# [What you have to do]
Every record shown here needs to be repeated exactly.

***** Supplied material

/-- R90: what the expansion of each pseudo-instruction does, but for those of a symbol: the value it leaves in its `rd`,
or when and whither it moves the pc, and that nothing else changes; the words R90 gives for `nop`, `ret` and `fence`;
and that IDEC identifies every instruction of every expansion whose offset is even. -/
def Obligations.PseudoExpansionsDoWhatTheTableSays : Prop :=
  ∀ (s : State) (off : BitVec 13) (joff : BitVec 21) (rd rs rt : RegIdx) (imm : BitVec 12) (wide : BitVec 32),
    SeqMovesBy Pseudo.nop.expand s 4 ∧ Pseudo.nop.expand.map encode = [0x00000013] ∧
    SeqComputes (Pseudo.liSmall rd imm).expand s rd 4 (fun v => v.toInt = imm.toInt) ∧
    SeqComputes (Pseudo.liWide rd wide).expand s rd 8 (fun v => v.toInt = wide.toInt) ∧
    SeqComputes (Pseudo.mv rd rs).expand s rd 4 (fun v => v = s.x rs) ∧
    SeqComputes (Pseudo.not rd rs).expand s rd 4 (fun v => ∀ k, k < 64 → v.getLsbD k = !(s.x rs).getLsbD k) ∧
    SeqComputes (Pseudo.neg rd rs).expand s rd 4 (fun v => (v.toNat : Int) = (-(s.x rs).toNat : Int) % 2 ^ 64) ∧
    SeqComputes (Pseudo.negw rd rs).expand s rd 4
      (fun v => v.toInt = Int.bmod (-(s.x rs).toNat : Int) (2 ^ 32)) ∧
    SeqComputes (Pseudo.sextw rd rs).expand s rd 4 (fun v => v.toInt = Int.bmod ((s.x rs).toNat : Int) (2 ^ 32)) ∧
    SeqComputes (Pseudo.seqz rd rs).expand s rd 4 (fun v => v.toNat = if s.x rs = 0 then 1 else 0) ∧
    SeqComputes (Pseudo.snez rd rs).expand s rd 4 (fun v => v.toNat = if s.x rs ≠ 0 then 1 else 0) ∧
    SeqComputes (Pseudo.sltz rd rs).expand s rd 4 (fun v => v.toNat = if (s.x rs).toInt < 0 then 1 else 0) ∧
    SeqComputes (Pseudo.sgtz rd rs).expand s rd 4 (fun v => v.toNat = if (s.x rs).toInt > 0 then 1 else 0) ∧
    SeqMovesBy (Pseudo.beqz rs off).expand s (if s.x rs = 0 then off.toInt else 4) ∧
    SeqMovesBy (Pseudo.bnez rs off).expand s (if s.x rs ≠ 0 then off.toInt else 4) ∧
    SeqMovesBy (Pseudo.blez rs off).expand s (if (s.x rs).toInt ≤ 0 then off.toInt else 4) ∧
    SeqMovesBy (Pseudo.bgez rs off).expand s (if (s.x rs).toInt ≥ 0 then off.toInt else 4) ∧
    SeqMovesBy (Pseudo.bltz rs off).expand s (if (s.x rs).toInt < 0 then off.toInt else 4) ∧
    SeqMovesBy (Pseudo.bgtz rs off).expand s (if (s.x rs).toInt > 0 then off.toInt else 4) ∧
    SeqMovesBy (Pseudo.bgt rs rt off).expand s (if (s.x rs).toInt > (s.x rt).toInt then off.toInt else 4) ∧
    SeqMovesBy (Pseudo.ble rs rt off).expand s (if (s.x rs).toInt ≤ (s.x rt).toInt then off.toInt else 4) ∧
    SeqMovesBy (Pseudo.bgtu rs rt off).expand s (if (s.x rs).toNat > (s.x rt).toNat then off.toInt else 4) ∧
    SeqMovesBy (Pseudo.bleu rs rt off).expand s (if (s.x rs).toNat ≤ (s.x rt).toNat then off.toInt else 4) ∧
    SeqMovesBy (Pseudo.j joff).expand s joff.toInt ∧
    SeqJumps (Pseudo.jalLink joff).expand s 1 (fun v => v = s.pc + 4) ((s.pc.toNat + joff.toInt) % 2 ^ 64) ∧
    SeqJumps (Pseudo.jr rs).expand s 0 (fun _ => True) ((s.x rs).toNat / 2 * 2) ∧
    SeqJumps (Pseudo.jalrLink rs).expand s 1 (fun v => v = s.pc + 4) ((s.x rs).toNat / 2 * 2) ∧
    SeqJumps Pseudo.ret.expand s 0 (fun _ => True) ((s.x 1).toNat / 2 * 2) ∧
    Pseudo.ret.expand.map encode = [0x00008067] ∧
    SeqMovesBy Pseudo.fence.expand s 4 ∧ Pseudo.fence.expand.map encode = [0x0FF0000F] ∧
    (off.getLsbD 0 = false → joff.getLsbD 0 = false →
      ∀ p ∈ [Pseudo.nop, .liSmall rd imm, .liWide rd wide, .mv rd rs, .not rd rs, .neg rd rs, .negw rd rs,
          .sextw rd rs, .seqz rd rs, .snez rd rs, .sltz rd rs, .sgtz rd rs, .beqz rs off, .bnez rs off, .blez rs off,
          .bgez rs off, .bltz rs off, .bgtz rs off, .bgt rs rt off, .ble rs rt off, .bgtu rs rt off, .bleu rs rt off,
          .j joff, .jalLink joff, .jr rs, .jalrLink rs, .ret, .call wide, .tail wide, .la rd wide, .fence],
        ∀ i ∈ p.expand, i.wf false = true)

**********

# [Answer space]
/-- R90: what the expansion of each pseudo-instruction does, but for those of a symbol: the value it leaves in its `rd`,
or when and whither it moves the pc, and that nothing else changes; the words R90 gives for `nop`, `ret` and `fence`;
and that IDEC identifies every instruction of every expansion whose offset is even. -/
def Obligations.PseudoExpansionsDoWhatTheTableSays : Prop :=
  ∀ (s : State) (off : BitVec 13) (joff : BitVec 21) (rd rs rt : RegIdx) (imm : BitVec 12) (wide : BitVec 32),
    SeqMovesBy Pseudo.nop.expand s 4 ∧ Pseudo.nop.expand.map encode = [0x00000013] ∧
    SeqComputes (Pseudo.liSmall rd imm).expand s rd 4 (fun v => v.toInt = imm.toInt) ∧
    SeqComputes (Pseudo.liWide rd wide).expand s rd 8 (fun v => v.toInt = wide.toInt) ∧
    SeqComputes (Pseudo.mv rd rs).expand s rd 4 (fun v => v = s.x rs) ∧
    SeqComputes (Pseudo.not rd rs).expand s rd 4 (fun v => ∀ k, k < 64 → v.getLsbD k = !(s.x rs).getLsbD k) ∧
    SeqComputes (Pseudo.neg rd rs).expand s rd 4 (fun v => (v.toNat : Int) = (-(s.x rs).toNat : Int) % 2 ^ 64) ∧
    SeqComputes (Pseudo.negw rd rs).expand s rd 4
      (fun v => v.toInt = Int.bmod (-(s.x rs).toNat : Int) (2 ^ 32)) ∧
    SeqComputes (Pseudo.sextw rd rs).expand s rd 4 (fun v => v.toInt = Int.bmod ((s.x rs).toNat : Int) (2 ^ 32)) ∧
    SeqComputes (Pseudo.seqz rd rs).expand s rd 4 (fun v => v.toNat = if s.x rs = 0 then 1 else 0) ∧
    SeqComputes (Pseudo.snez rd rs).expand s rd 4 (fun v => v.toNat = if s.x rs ≠ 0 then 1 else 0) ∧
    SeqComputes (Pseudo.sltz rd rs).expand s rd 4 (fun v => v.toNat = if (s.x rs).toInt < 0 then 1 else 0) ∧
    SeqComputes (Pseudo.sgtz rd rs).expand s rd 4 (fun v => v.toNat = if (s.x rs).toInt > 0 then 1 else 0) ∧
    SeqMovesBy (Pseudo.beqz rs off).expand s (if s.x rs = 0 then off.toInt else 4) ∧
    SeqMovesBy (Pseudo.bnez rs off).expand s (if s.x rs ≠ 0 then off.toInt else 4) ∧
    SeqMovesBy (Pseudo.blez rs off).expand s (if (s.x rs).toInt ≤ 0 then off.toInt else 4) ∧
    SeqMovesBy (Pseudo.bgez rs off).expand s (if (s.x rs).toInt ≥ 0 then off.toInt else 4) ∧
    SeqMovesBy (Pseudo.bltz rs off).expand s (if (s.x rs).toInt < 0 then off.toInt else 4) ∧
    SeqMovesBy (Pseudo.bgtz rs off).expand s (if (s.x rs).toInt > 0 then off.toInt else 4) ∧
    SeqMovesBy (Pseudo.bgt rs rt off).expand s (if (s.x rs).toInt > (s.x rt).toInt then off.toInt else 4) ∧
    SeqMovesBy (Pseudo.ble rs rt off).expand s (if (s.x rs).toInt ≤ (s.x rt).toInt then off.toInt else 4) ∧
    SeqMovesBy (Pseudo.bgtu rs rt off).expand s (if (s.x rs).toNat > (s.x rt).toNat then off.toInt else 4) ∧
    SeqMovesBy (Pseudo.bleu rs rt off).expand s (if (s.x rs).toNat ≤ (s.x rt).toNat then off.toInt else 4) ∧
    SeqMovesBy (Pseudo.j joff).expand s joff.toInt ∧
    SeqJumps (Pseudo.jalLink joff).expand s 1 (fun v => v = s.pc + 4) ((s.pc.toNat + joff.toInt) % 2 ^ 64) ∧
    SeqJumps (Pseudo.jr rs).expand s 0 (fun _ => True) ((s.x rs).toNat / 2 * 2) ∧
    SeqJumps (Pseudo.jalrLink rs).expand s 1 (fun v => v = s.pc + 4) ((s.x rs).toNat / 2 * 2) ∧
    SeqJumps Pseudo.ret.expand s 0 (fun _ => True) ((s.x 1).toNat / 2 * 2) ∧
    Pseudo.ret.expand.map encode = [0x00008067] ∧
    SeqMovesBy Pseudo.fence.expand s 4 ∧ Pseudo.fence.expand.map encode = [0x0FF0000F] ∧
    (off.getLsbD 0 = false → joff.getLsbD 0 = false →
      ∀ p ∈ [Pseudo.nop, .liSmall rd imm, .liWide rd wide, .mv rd rs, .not rd rs, .neg rd rs, .negw rd rs,
          .sextw rd rs, .seqz rd rs, .snez rd rs, .sltz rd rs, .sgtz rd rs, .beqz rs off, .bnez rs off, .blez rs off,
          .bgez rs off, .bltz rs off, .bgtz rs off, .bgt rs rt off, .ble rs rt off, .bgtu rs rt off, .bleu rs rt off,
          .j joff, .jalLink joff, .jr rs, .jalrLink rs, .ret, .call wide, .tail wide, .la rd wide, .fence],
        ∀ i ∈ p.expand, i.wf false = true)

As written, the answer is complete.